* PROMPT
Below are the entries; give again exactly the lines from the one mentioning "def State.softReset (s" through the one mentioning "of R117. -/", inclusive.

* PROVIDED RECORDS

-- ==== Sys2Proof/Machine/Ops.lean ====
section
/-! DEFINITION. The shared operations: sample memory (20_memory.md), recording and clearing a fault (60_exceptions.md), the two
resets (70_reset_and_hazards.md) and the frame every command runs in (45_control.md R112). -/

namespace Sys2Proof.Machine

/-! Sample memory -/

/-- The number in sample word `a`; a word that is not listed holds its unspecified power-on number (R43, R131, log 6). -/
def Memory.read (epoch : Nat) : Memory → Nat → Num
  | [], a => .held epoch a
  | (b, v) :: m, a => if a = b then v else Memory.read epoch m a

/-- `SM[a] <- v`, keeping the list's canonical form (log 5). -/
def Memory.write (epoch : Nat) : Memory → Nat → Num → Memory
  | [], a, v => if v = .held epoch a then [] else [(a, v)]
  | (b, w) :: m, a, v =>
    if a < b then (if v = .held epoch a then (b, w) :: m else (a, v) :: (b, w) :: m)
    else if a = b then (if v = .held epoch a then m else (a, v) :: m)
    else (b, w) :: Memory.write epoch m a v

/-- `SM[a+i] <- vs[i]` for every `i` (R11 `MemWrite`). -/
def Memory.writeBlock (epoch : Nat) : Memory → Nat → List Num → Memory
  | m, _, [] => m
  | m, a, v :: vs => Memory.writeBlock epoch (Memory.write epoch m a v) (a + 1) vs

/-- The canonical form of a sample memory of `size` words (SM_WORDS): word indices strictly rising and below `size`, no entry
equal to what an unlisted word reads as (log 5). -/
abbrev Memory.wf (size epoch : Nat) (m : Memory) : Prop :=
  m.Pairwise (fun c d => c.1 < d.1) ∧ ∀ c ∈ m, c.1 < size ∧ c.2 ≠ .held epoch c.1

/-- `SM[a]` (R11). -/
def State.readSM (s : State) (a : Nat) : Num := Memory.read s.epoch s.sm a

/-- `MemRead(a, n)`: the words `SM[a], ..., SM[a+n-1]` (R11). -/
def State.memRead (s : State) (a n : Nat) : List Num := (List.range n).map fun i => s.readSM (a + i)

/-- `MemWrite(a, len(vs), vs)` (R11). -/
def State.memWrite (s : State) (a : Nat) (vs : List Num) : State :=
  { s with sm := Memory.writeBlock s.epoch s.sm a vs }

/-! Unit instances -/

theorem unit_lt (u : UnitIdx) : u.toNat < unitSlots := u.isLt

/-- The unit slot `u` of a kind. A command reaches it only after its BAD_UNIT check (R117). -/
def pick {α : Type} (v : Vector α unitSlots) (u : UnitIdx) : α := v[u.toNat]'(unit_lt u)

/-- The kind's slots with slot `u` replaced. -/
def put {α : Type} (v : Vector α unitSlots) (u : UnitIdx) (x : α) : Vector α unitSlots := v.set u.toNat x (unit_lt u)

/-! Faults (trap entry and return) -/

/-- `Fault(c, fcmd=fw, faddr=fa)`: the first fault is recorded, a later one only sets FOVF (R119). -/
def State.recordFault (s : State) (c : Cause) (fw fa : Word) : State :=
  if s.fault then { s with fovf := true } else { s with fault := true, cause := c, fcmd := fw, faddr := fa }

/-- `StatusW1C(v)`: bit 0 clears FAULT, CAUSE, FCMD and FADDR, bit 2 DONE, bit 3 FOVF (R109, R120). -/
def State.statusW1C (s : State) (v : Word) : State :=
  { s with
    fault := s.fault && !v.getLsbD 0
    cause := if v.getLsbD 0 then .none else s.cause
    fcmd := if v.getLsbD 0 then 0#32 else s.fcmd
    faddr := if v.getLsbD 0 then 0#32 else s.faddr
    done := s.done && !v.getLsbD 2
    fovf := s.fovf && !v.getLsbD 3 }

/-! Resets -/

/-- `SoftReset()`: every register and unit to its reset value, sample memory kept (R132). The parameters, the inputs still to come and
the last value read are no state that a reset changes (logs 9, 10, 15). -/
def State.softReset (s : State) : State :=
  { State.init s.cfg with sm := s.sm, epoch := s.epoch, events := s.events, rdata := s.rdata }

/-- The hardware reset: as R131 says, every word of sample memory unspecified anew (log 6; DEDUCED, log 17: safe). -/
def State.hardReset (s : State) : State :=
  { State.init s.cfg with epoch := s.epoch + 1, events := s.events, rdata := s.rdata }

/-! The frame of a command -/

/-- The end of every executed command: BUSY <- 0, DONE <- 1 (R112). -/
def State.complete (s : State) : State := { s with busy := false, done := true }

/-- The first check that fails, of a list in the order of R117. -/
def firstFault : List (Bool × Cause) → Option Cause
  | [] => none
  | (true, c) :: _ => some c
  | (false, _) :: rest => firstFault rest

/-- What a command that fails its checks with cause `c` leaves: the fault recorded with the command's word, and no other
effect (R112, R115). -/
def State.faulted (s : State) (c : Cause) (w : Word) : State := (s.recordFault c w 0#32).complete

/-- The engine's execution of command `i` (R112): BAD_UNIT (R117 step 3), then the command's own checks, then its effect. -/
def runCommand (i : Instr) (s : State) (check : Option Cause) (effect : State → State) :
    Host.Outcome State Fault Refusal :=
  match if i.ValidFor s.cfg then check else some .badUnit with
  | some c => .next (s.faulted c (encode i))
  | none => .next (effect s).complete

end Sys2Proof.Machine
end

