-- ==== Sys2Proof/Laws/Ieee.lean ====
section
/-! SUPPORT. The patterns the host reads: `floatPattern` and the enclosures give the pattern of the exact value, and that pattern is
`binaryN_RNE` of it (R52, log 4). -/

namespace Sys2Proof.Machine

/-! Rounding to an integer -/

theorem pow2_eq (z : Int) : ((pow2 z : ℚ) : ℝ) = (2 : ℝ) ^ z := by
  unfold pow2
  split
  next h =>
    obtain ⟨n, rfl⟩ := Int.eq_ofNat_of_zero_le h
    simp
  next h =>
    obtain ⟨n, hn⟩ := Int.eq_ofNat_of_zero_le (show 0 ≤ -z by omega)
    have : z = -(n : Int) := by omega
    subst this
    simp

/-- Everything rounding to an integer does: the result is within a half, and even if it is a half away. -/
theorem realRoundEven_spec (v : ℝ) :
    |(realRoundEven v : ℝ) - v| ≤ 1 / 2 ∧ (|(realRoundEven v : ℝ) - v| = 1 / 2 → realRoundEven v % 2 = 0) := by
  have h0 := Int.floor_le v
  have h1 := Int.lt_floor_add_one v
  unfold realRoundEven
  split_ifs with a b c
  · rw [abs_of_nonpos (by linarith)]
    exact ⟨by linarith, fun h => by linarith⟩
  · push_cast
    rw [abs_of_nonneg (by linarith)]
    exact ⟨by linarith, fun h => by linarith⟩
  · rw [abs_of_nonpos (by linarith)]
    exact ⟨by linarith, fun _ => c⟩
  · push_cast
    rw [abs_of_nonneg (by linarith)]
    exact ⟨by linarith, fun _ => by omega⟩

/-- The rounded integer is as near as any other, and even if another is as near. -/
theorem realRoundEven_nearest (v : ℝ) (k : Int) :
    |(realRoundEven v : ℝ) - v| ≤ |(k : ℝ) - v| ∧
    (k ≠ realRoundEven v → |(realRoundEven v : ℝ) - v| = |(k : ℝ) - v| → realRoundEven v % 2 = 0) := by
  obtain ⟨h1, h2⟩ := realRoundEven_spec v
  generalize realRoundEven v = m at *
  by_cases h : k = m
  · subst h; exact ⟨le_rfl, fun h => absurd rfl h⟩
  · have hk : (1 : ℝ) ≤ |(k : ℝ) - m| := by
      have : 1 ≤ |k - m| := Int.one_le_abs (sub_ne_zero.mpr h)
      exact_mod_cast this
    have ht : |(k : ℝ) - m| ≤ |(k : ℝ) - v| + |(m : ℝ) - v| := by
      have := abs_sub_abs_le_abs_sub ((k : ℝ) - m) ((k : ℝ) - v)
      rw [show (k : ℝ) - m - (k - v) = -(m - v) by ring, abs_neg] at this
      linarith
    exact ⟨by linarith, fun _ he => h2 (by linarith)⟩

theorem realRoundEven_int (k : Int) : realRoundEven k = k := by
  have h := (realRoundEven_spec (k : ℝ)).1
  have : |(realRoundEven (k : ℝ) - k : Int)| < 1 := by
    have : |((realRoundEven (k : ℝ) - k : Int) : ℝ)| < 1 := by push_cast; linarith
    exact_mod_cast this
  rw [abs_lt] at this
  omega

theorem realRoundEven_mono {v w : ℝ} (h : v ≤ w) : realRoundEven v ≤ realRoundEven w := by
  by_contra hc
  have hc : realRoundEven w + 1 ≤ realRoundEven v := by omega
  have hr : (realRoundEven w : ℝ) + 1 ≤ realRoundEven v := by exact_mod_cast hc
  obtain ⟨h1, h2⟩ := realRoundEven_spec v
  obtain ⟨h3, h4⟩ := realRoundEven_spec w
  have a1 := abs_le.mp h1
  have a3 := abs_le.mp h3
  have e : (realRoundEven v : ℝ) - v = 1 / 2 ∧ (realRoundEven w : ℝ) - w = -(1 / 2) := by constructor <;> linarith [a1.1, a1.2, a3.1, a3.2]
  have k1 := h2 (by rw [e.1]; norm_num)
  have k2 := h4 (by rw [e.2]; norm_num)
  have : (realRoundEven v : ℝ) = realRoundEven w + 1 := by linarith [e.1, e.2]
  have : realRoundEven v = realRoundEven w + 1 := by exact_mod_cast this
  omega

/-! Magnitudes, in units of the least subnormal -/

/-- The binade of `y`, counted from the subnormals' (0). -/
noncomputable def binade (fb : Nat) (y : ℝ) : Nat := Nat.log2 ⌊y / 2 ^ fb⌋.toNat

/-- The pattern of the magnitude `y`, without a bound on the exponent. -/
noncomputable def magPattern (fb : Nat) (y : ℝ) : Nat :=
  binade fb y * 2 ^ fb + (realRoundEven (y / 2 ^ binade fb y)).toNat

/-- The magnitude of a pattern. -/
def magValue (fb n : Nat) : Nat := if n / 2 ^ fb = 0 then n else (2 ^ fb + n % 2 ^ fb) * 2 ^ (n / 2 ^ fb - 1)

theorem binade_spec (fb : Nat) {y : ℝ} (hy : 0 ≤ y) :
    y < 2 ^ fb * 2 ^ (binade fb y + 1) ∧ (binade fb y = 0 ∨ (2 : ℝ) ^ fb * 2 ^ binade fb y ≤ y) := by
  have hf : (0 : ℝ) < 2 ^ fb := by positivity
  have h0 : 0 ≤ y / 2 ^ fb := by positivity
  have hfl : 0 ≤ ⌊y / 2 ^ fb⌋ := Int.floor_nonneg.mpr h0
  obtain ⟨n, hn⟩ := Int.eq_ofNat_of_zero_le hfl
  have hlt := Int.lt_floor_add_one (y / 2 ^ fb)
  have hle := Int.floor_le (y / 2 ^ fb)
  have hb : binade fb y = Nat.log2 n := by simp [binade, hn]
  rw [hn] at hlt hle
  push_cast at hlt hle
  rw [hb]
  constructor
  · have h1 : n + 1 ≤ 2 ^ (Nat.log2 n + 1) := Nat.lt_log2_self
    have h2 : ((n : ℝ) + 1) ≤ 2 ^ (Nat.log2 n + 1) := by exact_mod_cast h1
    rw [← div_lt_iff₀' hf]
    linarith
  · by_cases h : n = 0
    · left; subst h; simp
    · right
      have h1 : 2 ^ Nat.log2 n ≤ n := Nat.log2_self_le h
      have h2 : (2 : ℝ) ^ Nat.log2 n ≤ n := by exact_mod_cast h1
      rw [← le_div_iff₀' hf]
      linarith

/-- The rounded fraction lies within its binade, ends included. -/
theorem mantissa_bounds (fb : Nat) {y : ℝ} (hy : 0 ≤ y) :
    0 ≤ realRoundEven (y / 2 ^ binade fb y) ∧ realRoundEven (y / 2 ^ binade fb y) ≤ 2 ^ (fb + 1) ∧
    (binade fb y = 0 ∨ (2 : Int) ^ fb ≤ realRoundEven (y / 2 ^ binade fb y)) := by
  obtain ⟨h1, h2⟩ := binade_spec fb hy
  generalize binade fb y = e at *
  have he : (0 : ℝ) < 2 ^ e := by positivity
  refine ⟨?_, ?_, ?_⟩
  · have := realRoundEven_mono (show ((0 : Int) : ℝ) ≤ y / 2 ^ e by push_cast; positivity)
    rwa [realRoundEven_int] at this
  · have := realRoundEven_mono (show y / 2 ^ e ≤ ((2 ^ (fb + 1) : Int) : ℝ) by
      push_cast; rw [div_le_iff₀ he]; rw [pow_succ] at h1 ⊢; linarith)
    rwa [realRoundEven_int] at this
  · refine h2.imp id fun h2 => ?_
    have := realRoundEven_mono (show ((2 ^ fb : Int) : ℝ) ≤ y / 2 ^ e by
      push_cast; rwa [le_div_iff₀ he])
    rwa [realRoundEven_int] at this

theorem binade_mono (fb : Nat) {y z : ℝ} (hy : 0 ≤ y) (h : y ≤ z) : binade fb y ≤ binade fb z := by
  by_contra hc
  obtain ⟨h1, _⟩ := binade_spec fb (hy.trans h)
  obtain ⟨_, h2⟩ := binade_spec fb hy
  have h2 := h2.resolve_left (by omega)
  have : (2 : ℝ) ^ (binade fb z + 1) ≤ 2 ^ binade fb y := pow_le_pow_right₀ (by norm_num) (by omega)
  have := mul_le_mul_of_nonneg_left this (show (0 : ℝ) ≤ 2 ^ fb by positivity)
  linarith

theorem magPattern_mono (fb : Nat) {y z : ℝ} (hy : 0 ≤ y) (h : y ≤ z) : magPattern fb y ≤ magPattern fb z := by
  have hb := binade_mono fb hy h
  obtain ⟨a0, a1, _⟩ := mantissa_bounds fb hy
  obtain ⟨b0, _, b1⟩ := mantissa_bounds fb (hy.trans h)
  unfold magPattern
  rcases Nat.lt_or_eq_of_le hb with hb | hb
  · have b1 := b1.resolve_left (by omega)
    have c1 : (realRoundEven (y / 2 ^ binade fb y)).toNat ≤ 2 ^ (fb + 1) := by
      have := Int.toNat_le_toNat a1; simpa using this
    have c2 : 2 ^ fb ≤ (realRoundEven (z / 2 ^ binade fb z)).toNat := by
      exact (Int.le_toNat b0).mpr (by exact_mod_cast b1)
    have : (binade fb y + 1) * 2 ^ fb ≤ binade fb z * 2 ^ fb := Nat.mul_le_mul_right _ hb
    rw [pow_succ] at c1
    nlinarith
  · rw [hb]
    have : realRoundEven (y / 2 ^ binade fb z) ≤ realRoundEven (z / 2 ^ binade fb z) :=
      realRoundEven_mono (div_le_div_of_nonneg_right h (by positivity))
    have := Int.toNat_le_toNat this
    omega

* RESPONSE
def State.softReset (s : State) : State :=
  { State.init s.cfg with sm := s.sm, epoch := s.epoch, events := s.events, rdata := s.rdata }

/-- The hardware reset: as R131 says, every word of sample memory unspecified anew (log 6; DEDUCED, log 17: safe). -/
def State.hardReset (s : State) : State :=
  { State.init s.cfg with epoch := s.epoch + 1, events := s.events, rdata := s.rdata }

/-! The frame of a command -/

/-- The end of every executed command: BUSY <- 0, DONE <- 1 (R112). -/
def State.complete (s : State) : State := { s with busy := false, done := true }

/-- The first check that fails, of a list in the order of R117. -/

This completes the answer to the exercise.